(Collected data)
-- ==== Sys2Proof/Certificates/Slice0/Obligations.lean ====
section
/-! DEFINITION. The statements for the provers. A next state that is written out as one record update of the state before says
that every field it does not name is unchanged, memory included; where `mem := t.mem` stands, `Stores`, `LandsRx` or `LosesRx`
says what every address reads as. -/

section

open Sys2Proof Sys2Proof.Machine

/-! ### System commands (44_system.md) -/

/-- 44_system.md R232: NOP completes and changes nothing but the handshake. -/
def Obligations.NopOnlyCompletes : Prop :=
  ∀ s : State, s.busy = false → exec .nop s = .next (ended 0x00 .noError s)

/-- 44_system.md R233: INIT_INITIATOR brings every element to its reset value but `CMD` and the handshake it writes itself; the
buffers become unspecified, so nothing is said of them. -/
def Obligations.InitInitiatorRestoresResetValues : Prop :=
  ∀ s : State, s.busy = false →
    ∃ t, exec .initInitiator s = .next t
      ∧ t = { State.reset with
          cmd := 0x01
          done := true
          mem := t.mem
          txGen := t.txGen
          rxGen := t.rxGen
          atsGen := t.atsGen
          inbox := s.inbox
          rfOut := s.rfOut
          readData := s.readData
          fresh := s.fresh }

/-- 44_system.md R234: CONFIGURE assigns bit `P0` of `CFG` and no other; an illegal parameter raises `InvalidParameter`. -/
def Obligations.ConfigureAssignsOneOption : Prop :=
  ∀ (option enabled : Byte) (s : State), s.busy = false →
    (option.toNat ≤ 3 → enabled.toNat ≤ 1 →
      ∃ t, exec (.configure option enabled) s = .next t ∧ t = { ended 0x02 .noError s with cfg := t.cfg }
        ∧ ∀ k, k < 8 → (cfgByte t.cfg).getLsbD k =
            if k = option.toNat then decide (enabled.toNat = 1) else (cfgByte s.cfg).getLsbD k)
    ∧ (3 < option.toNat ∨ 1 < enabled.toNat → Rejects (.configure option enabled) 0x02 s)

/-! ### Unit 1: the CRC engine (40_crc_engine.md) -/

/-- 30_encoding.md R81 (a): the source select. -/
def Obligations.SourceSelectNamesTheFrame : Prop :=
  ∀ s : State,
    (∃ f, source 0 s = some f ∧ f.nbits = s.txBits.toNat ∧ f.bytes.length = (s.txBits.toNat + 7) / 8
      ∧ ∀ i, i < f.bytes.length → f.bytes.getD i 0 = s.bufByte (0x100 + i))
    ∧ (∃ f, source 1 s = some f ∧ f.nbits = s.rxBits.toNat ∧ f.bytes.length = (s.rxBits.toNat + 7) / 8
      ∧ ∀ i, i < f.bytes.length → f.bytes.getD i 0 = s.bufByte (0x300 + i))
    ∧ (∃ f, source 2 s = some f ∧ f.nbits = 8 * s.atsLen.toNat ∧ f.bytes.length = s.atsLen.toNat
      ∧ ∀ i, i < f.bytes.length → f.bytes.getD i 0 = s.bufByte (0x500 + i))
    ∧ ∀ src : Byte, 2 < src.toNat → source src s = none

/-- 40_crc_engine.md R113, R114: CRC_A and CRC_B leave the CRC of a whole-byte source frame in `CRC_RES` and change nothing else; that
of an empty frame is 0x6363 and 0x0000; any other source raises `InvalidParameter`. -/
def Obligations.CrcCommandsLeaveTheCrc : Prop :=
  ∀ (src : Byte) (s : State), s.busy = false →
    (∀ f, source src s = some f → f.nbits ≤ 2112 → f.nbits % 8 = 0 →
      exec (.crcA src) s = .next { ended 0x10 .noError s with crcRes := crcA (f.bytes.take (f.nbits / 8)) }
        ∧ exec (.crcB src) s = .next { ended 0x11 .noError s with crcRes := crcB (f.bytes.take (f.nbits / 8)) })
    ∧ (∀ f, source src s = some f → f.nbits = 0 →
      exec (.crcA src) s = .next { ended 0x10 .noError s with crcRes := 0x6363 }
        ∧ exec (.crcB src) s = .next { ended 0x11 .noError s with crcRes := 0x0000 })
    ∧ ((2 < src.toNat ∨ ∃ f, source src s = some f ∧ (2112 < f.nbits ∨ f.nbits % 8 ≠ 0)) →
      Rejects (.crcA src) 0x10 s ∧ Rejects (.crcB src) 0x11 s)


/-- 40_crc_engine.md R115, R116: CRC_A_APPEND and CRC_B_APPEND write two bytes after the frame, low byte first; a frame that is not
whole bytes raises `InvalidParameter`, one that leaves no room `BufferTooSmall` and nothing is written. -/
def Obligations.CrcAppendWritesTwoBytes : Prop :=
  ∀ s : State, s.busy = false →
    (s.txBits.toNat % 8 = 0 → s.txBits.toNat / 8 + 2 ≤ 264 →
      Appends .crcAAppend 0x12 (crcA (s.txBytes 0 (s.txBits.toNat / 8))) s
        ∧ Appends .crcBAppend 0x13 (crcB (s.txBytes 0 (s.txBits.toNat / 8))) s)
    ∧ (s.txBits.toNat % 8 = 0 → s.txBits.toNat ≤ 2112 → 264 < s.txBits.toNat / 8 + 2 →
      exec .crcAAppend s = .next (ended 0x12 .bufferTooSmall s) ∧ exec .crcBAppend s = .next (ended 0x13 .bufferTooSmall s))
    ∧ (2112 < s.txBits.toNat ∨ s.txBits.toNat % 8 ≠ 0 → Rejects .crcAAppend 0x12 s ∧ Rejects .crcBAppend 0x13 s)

• Activity:
Every entry shown above should be written out again without a single difference.

• Written answer:
-- ==== Sys2Proof/Certificates/Slice0/Obligations.lean ====
section
/-! DEFINITION. The statements for the provers. A next state that is written out as one record update of the state before says
that every field it does not name is unchanged, memory included; where `mem := t.mem` stands, `Stores`, `LandsRx` or `LosesRx`
says what every address reads as. -/

section

open Sys2Proof Sys2Proof.Machine

/-! ### System commands (44_system.md) -/

/-- 44_system.md R232: NOP completes and changes nothing but the handshake. -/
def Obligations.NopOnlyCompletes : Prop :=
  ∀ s : State, s.busy = false → exec .nop s = .next (ended 0x00 .noError s)

/-- 44_system.md R233: INIT_INITIATOR brings every element to its reset value but `CMD` and the handshake it writes itself; the
buffers become unspecified, so nothing is said of them. -/
def Obligations.InitInitiatorRestoresResetValues : Prop :=
  ∀ s : State, s.busy = false →
    ∃ t, exec .initInitiator s = .next t
      ∧ t = { State.reset with
          cmd := 0x01
          done := true
          mem := t.mem
          txGen := t.txGen
          rxGen := t.rxGen
          atsGen := t.atsGen
          inbox := s.inbox
          rfOut := s.rfOut
          readData := s.readData
          fresh := s.fresh }

/-- 44_system.md R234: CONFIGURE assigns bit `P0` of `CFG` and no other; an illegal parameter raises `InvalidParameter`. -/
def Obligations.ConfigureAssignsOneOption : Prop :=
  ∀ (option enabled : Byte) (s : State), s.busy = false →
    (option.toNat ≤ 3 → enabled.toNat ≤ 1 →
      ∃ t, exec (.configure option enabled) s = .next t ∧ t = { ended 0x02 .noError s with cfg := t.cfg }
        ∧ ∀ k, k < 8 → (cfgByte t.cfg).getLsbD k =
            if k = option.toNat then decide (enabled.toNat = 1) else (cfgByte s.cfg).getLsbD k)
    ∧ (3 < option.toNat ∨ 1 < enabled.toNat → Rejects (.configure option enabled) 0x02 s)

/-! ### Unit 1: the CRC engine (40_crc_engine.md) -/

/-- 30_encoding.md R81 (a): the source select. -/
def Obligations.SourceSelectNamesTheFrame : Prop :=
  ∀ s : State,
    (∃ f, source 0 s = some f ∧ f.nbits = s.txBits.toNat ∧ f.bytes.length = (s.txBits.toNat + 7) / 8
      ∧ ∀ i, i < f.bytes.length → f.bytes.getD i 0 = s.bufByte (0x100 + i))
    ∧ (∃ f, source 1 s = some f ∧ f.nbits = s.rxBits.toNat ∧ f.bytes.length = (s.rxBits.toNat + 7) / 8
      ∧ ∀ i, i < f.bytes.length → f.bytes.getD i 0 = s.bufByte (0x300 + i))
    ∧ (∃ f, source 2 s = some f ∧ f.nbits = 8 * s.atsLen.toNat ∧ f.bytes.length = s.atsLen.toNat
      ∧ ∀ i, i < f.bytes.length → f.bytes.getD i 0 = s.bufByte (0x500 + i))
    ∧ ∀ src : Byte, 2 < src.toNat → source src s = none

/-- 40_crc_engine.md R113, R114: CRC_A and CRC_B leave the CRC of a whole-byte source frame in `CRC_RES` and change nothing else; that
of an empty frame is 0x6363 and 0x0000; any other source raises `InvalidParameter`. -/
def Obligations.CrcCommandsLeaveTheCrc : Prop :=
  ∀ (src : Byte) (s : State), s.busy = false →
    (∀ f, source src s = some f → f.nbits ≤ 2112 → f.nbits % 8 = 0 →
      exec (.crcA src) s = .next { ended 0x10 .noError s with crcRes := crcA (f.bytes.take (f.nbits / 8)) }
        ∧ exec (.crcB src) s = .next { ended 0x11 .noError s with crcRes := crcB (f.bytes.take (f.nbits / 8)) })
    ∧ (∀ f, source src s = some f → f.nbits = 0 →
      exec (.crcA src) s = .next { ended 0x10 .noError s with crcRes := 0x6363 }
        ∧ exec (.crcB src) s = .next { ended 0x11 .noError s with crcRes := 0x0000 })
    ∧ ((2 < src.toNat ∨ ∃ f, source src s = some f ∧ (2112 < f.nbits ∨ f.nbits % 8 ≠ 0)) →
      Rejects (.crcA src) 0x10 s ∧ Rejects (.crcB src) 0x11 s)


/-- 40_crc_engine.md R115, R116: CRC_A_APPEND and CRC_B_APPEND write two bytes after the frame, low byte first; a frame that is not
whole bytes raises `InvalidParameter`, one that leaves no room `BufferTooSmall` and nothing is written. -/
def Obligations.CrcAppendWritesTwoBytes : Prop :=
  ∀ s : State, s.busy = false →
    (s.txBits.toNat % 8 = 0 → s.txBits.toNat / 8 + 2 ≤ 264 →
      Appends .crcAAppend 0x12 (crcA (s.txBytes 0 (s.txBits.toNat / 8))) s
        ∧ Appends .crcBAppend 0x13 (crcB (s.txBytes 0 (s.txBits.toNat / 8))) s)
    ∧ (s.txBits.toNat % 8 = 0 → s.txBits.toNat ≤ 2112 → 264 < s.txBits.toNat / 8 + 2 →
      exec .crcAAppend s = .next (ended 0x12 .bufferTooSmall s) ∧ exec .crcBAppend s = .next (ended 0x13 .bufferTooSmall s))
    ∧ (2112 < s.txBits.toNat ∨ s.txBits.toNat % 8 ≠ 0 → Rejects .crcAAppend 0x12 s ∧ Rejects .crcBAppend 0x13 s)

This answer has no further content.